Agnico Eagle Mines has started commercial production at its 100% owned Meliadine gold mine in Nunavut, Canada, ahead of the original schedule and under the initial capital budget of $900m (£712.94m).
Meliadine gold mine details
The Meliadine gold mine, which is spread over 111,358 hectares, is located on the western shore of Hudson Bay, in the Kivalliq District, near Rankin Inlet. Agnico Eagle became the owner of the Canadian gold deposit following its takeover of Comaplex Minerals in 2010.
Construction of the Meliadine project was approved by Agnico Eagle’s board in February 2017. At that time, the company announced an investment of $300m (£237.65m) to develop the Amaruq deposit, a satellite deposit located northwest of the company’s Meadowbank mine.

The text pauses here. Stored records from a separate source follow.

theorem witness_ResponseErrorsExactlyOnTheirCodes :
    isResponseError .versionError = true ∧ isResponseError .otherError = true ∧
    isResponseError .invalidHexCharacter = false := by decide

/-- One input for each case of each error kind (V-DEC1, 4, 7, 8, 15, 31, 39, 37, 33, 32, 17). -/
theorem witness_ErrorsExactly :
    decodeFrame [] = .error .frameTooShort ∧
    decodeFrame (text ['~','2','1','0','1','6','0','4','2']) = .error .invalidDelimiters ∧
    decodeFrame (framed ['2','1','0','0','0','0','0']) = .error .checksumMismatch ∧
    decodeFrame (framed ['2','1','0','F','F','6','D']) = .error .malformedFrame ∧
    decodeFrame (framed ['2','G','0','1','6','0','4','2','0','0','0','0','F','D','9','A']) = .error .invalidHexCharacter ∧
    decodeFrame (framed ['2','1','0','1','6','0','4','2','0','0','0','G','F','D','9','9']) = .error .invalidHexCharacter ∧
    decodeFrame (framed ['2','1','0','1','6','0','0','0','E','0','0','2','0','G','F','D','2','8'])
      = .error .invalidHexCharacter ∧
    decodeFrame (framed ['2','1','0','1','6','0','0','0','F','0','0','1','0','F','D','6','F']) = .error .oddLengthHex ∧
    decodeFrame (framed ['2','1','0','1','6','0','0','0','E','0','0','2','F','D','9','F']) = .error .frameLengthMismatch ∧
    decodeFrame (framed ['2','1','0','1','6','0','0','0','F','0','0','2','0','0','F','D','3','E'])
      = .error .lChecksumMismatch ∧
    decodeFrame (framed ['2','1','0','1','6','0','0','5','0','0','0','0','F','D','B','1']) = .error .commandFormatError := by
  decide

/-- The stages those frames reach. -/
theorem witness_ErrorStages :
    reachesHeader (framed ['2','G','0','1','6','0','4','2','0','0','0','0','F','D','9','A']) = true ∧
    headerOf (framed ['2','G','0','1','6','0','4','2','0','0','0','0','F','D','9','A']) = none ∧
    reachesLength (framed ['2','1','0','1','6','0','4','2','0','0','0','G','F','D','9','9']) = true ∧
    fourAt (framed ['2','1','0','1','6','0','4','2','0','0','0','G','F','D','9','9']) 9 = none ∧
    reachesInfo (framed ['2','1','0','1','6','0','0','0','E','0','0','2','0','G','F','D','2','8']) 2 = true ∧
    infoFits (framed ['2','1','0','1','6','0','0','0','E','0','0','2','0','G','F','D','2','8']) 2 = true ∧
    reachesInfo (framed ['2','1','0','1','6','0','0','0','F','0','0','1','0','F','D','6','F']) 1 = true ∧
    infoFits (framed ['2','1','0','1','6','0','0','0','F','0','0','1','0','F','D','6','F']) 1 = true ∧
    reachesInfo (framed ['2','1','0','1','6','0','0','0','E','0','0','2','F','D','9','F']) 2 = true ∧
    infoFits (framed ['2','1','0','1','6','0','0','0','E','0','0','2','F','D','9','F']) 2 = false := by decide

theorem witness_StatusCodesFollowTheTable :
    statusCode (statusOf (.ok .rtncls)) = 0x00 ∧ statusCode (statusOf (.error .infoTooLarge)) = 0x18 ∧
    statusCode (.failed .otherError) = statusCode (statusOf (.error .otherError)) := by decide

end Sys2Proof.Tests
end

Prior to achieving commercial production at the Meliadine gold mine, the Canadian gold mining company began initial ore processing in February using low-grade stockpiles. Pre-commercial payable gold production at the Canadian mine was 47,281 ounces, compared to guidance of 60,000ounces, while pre-production gold sales came to 28,855ounces.

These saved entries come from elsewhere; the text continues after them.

/-- 30 R55: a region of upper-case digits leaves only upper-case digits between the delimiters, the checksum being four more. -/
theorem frameOf_inside_isUpperHex {region : List Byte} {j : Nat} {c : Byte} (hregion : region.all isUpperHex = true)
    (hfirst : 1 ≤ j) (hlast : j + 1 < (frameOf region).length) (hc : (frameOf region)[j]? = some c) :
    isUpperHex c = true := by
  obtain ⟨i, rfl⟩ := Nat.exists_eq_add_of_le' hfirst
  rw [frameOf_length] at hlast
  rw [frameOf_getElem?_succ (by omega)] at hc
  have hinside : (region ++ (fourChars (fchkNat region)).toList).all isUpperHex = true := by
    rw [List.all_append, hregion, fourChars_all_isUpperHex (fchkNat_lt region), Bool.and_self]
  exact List.all_eq_true.mp hinside c (List.mem_of_getElem? hc)

/-- Settles O35: a frame of ENC is a framed region of at least 12 upper-case digits, so it is delimited and its inside is
upper-case hex. -/
theorem encFramesHaveLegalShape : Obligations.EncFramesHaveLegalShape := by
  intro p s frame hexec
  have henc : encodeFrame p = .ok frame := (exec_enc_eq_ok_iff p frame s).mp hexec
  have hlen := encodeFrame_ok_length henc
  have hbound := encodeFrame_ok_length_le henc
  obtain ⟨hinfo, rfl⟩ := (encodeFrame_eq_ok_iff p frame).mp henc
  obtain ⟨-, hsoi, heoi⟩ :=
    (delimited_iff _).mp (delimited_frameOf (region := bodyOf p) (by rw [bodyOf_length]; omega))
  exact ⟨hlen, hbound, hsoi, heoi, fun _ _ => frameOf_inside_isUpperHex (bodyOf_all_isUpperHex hinfo)⟩

end Sys2Proof.Machine
end

section
/-! SUPPORT. What the hex operations deliver, the hex text of a byte sequence character by character and as the upper-case form
of the text it was read from, and with these the statements of 40_hexcodec.md. -/

namespace Sys2Proof.Machine

open Sys2Proof.Safety

/-! ### The hex operations in the words of Safety -/

theorem exec_bs2h (bytes : List Byte) (s : State) :
    exec (.bs2h bytes) s = .next (after s (.ok (.bs2h (hexText bytes)))) := by
  rw [exec_next, responseOf, bytesToHex_eq_hexText]

theorem exec_h2b (hi lo : Byte) (s : State) : exec (.h2b hi lo) s = finish .h2b (hexPairToByte hi lo) s := rfl

theorem exec_hs2b (t : List Byte) (s : State) : exec (.hs2b t) s = finish .hs2b (hexToBytes t) s := rfl

theorem hexPairToByte_of_digits {hi lo : Byte} {h l : Nat} (hhi : digitOf hi = some h) (hlo : digitOf lo = some l) :
    hexPairToByte hi lo = .ok (BitVec.ofNat 8 (16 * h + l)) := by
  simp [hexPairToByte_eq, hhi, hlo]

theorem hexPairToByte_of_bad {hi lo : Byte} (h : digitOf hi = none ∨ digitOf lo = none) :
    hexPairToByte hi lo = .error .invalidHexCharacter := by
  rw [hexPairToByte_eq]
  obtain hhi | hlo := h
  · simp [hhi]
  · cases digitOf hi <;> simp [hlo]

theorem hexToBytes_of_odd {t : List Byte} (h : t.length % 2 = 1) : hexToBytes t = .error .oddLengthHex := by
  rw [hexToBytes_eq, if_pos h]

theorem hexToBytes_of_bytesAt {t bytes : List Byte} (heven : t.length % 2 = 0)
    (hb : bytesAt t 0 (t.length / 2) = some bytes) : hexToBytes t = .ok bytes := by
  simp [hexToBytes_eq, heven, hb]

theorem hexToBytes_of_bad {t : List Byte} (heven : t.length % 2 = 0) (hb : bytesAt t 0 (t.length / 2) = none) :
    hexToBytes t = .error .invalidHexCharacter := by
  simp [hexToBytes_eq, heven, hb]

/-! ### The text of a byte sequence -/

/-- 40 R83: byte `k` of a sequence is written at the indices `2k` and `2k + 1` of its text. -/
theorem hexText_getElem? {bytes : List Byte} {k : Nat} {b : Byte} (h : bytes[k]? = some b) :
    (hexText bytes)[2 * k]? = some (hexChar (b.toNat / 16)) ∧
    (hexText bytes)[2 * k + 1]? = some (hexChar (b.toNat % 16)) := by
  induction bytes generalizing k with
  | nil => simp at h
  | cons c rest ih =>
    rw [hexText_cons]
    cases k with
    | zero =>
      obtain rfl : c = b := by simpa using h
      exact ⟨rfl, rfl⟩
    | succ j => exact ih (k := j) (by simpa using h)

Agnico Eagle expects production at the Meliadine gold project for 2019 to be around 230,000 ounces of gold at total cash costs of $612 (£484.8) per ounce.
Agnico Eagle CEO Sean Boyd said: “With Meliadine ramping up production over the balance of the year and Amaruq on schedule to achieve commercial production in the third quarter of 2019, the Company is well positioned to achieve its gold production target of 1.75 million ounces for 2019.”

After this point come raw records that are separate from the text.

-- ==== Sys2Proof/WellFormed.lean ====
section
/-! DEFINITION. What is well formed: a configuration (V1 to V9 of 10_state.md R22, with W of 00_scope.md R6) and a command
word (30_encoding.md R82). -/

namespace Sys2Proof

/-- V1: RADIX is 16, 32 or 64, and RADIX = 2^K. -/
def Params.radixOk (p : Params) : Bool :=
  (p.radix == 16 && p.chunkBits == 4) || (p.radix == 32 && p.chunkBits == 5) || (p.radix == 64 && p.chunkBits == 6)

/-- V2: len(ALPHA) = RADIX. -/
def Params.alphaLengthOk (p : Params) : Bool := p.alpha.length == p.radix

/-- V3: the entries of ALPHA are pairwise distinct. -/
def Params.alphaDistinct (p : Params) : Bool := decide p.alpha.Nodup

/-- Every ALPHA entry and every alias byte. -/
def Params.symbolBytes (p : Params) : List Byte := p.alpha ++ p.aliases.map (·.2)

/-- V4: every ALPHA entry and every alias byte lies in 0x21..=0x7E. -/
def Params.printableOk (p : Params) : Bool := p.symbolBytes.all fun b => 0x21 ≤ b.toNat && b.toNat ≤ 0x7E

/-- V5: no ALPHA entry and no alias byte is PAD_CHAR, whatever PAD_EN is. -/
def Params.noPadByte (p : Params) : Bool := p.symbolBytes.all fun b => b != Machine.padChar

/-- V6: the canonical byte of every alias pair is an entry of ALPHA. -/
def Params.aliasesCanonical (p : Params) : Bool := p.aliases.all fun q => p.alpha.contains q.1

/-- V7: if CASE_SENS = 0, no ALPHA entry and no alias byte lies in 0x61..=0x7A. -/
def Params.noLowerCase (p : Params) : Bool :=
  p.caseSens || p.symbolBytes.all fun b => !(0x61 ≤ b.toNat && b.toNat ≤ 0x7A)

/-- No byte lies in two of the lists. -/
def disjointLists : List (List Byte) → Bool
  | [] => true
  | s :: rest => (s.all fun b => rest.all fun t => !t.contains b) && disjointLists rest

/-- V8: the accepted sets acc(0), ..., acc(RADIX-1) are pairwise disjoint. -/
def Params.acceptedDisjoint (p : Params) : Bool := disjointLists ((List.range p.radix).map (Machine.accepted p))

/-- W >= 13 (00_scope.md R6, 10_state.md R34). -/
def Params.accWidthOk (p : Params) : Bool := 13 ≤ p.accWidth

/-- A valid configuration: V1 to V8 of 10_state.md R22 (V9 holds by the type of STRATEGY) and W >= 13. -/
def Params.valid (p : Params) : Bool :=
  p.radixOk && p.alphaLengthOk && p.alphaDistinct && p.printableOk && p.noPadByte && p.aliasesCanonical &&
    p.noLowerCase && p.acceptedDisjoint && p.accWidthOk

/-- A configuration in effect: parameters that are valid. An invalid configuration builds no block, so no state holds one
(10_state.md R22, 60_exceptions.md R201). -/
structure Config extends Params where
  ok : toParams.valid = true
deriving DecidableEq, Repr

/-- RSV, bits [31:4] of a command word, is 0 (30_encoding.md R81). -/
def rsvZero (w : Word) : Bool := w.extractLsb' 4 28 == 0

/-- OPCODE, bits [3:0] of a command word, is one of the rows 0x1 to 0x8 of 30_encoding.md R82. -/
def opcodeDefined (w : Word) : Bool := 1 ≤ (w.extractLsb' 0 4).toNat && (w.extractLsb' 0 4).toNat ≤ 8

/-- A legal command word (30_encoding.md R82). -/
def legalWord (w : Word) : Bool := rsvZero w && opcodeDefined w

/-- Every command is well formed: it has no operand field (30_encoding.md R81, R85). -/
def Instr.wf (_ : Instr) : Bool := true

end Sys2Proof
end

Production from the Amaruq gold deposit is planned to be used for supplying ore to the existing Meadowbank mill.
In another development, Agnico Eagle has increased its stake in Royal Road Minerals from nearly 9.43% to about 19.9%.
Agnico Eagle, which has been producing precious metals since 1957, has operating mines in Canada, Finland and Mexico. The company also has exploration and development activities in the three countries and also in the US and Sweden.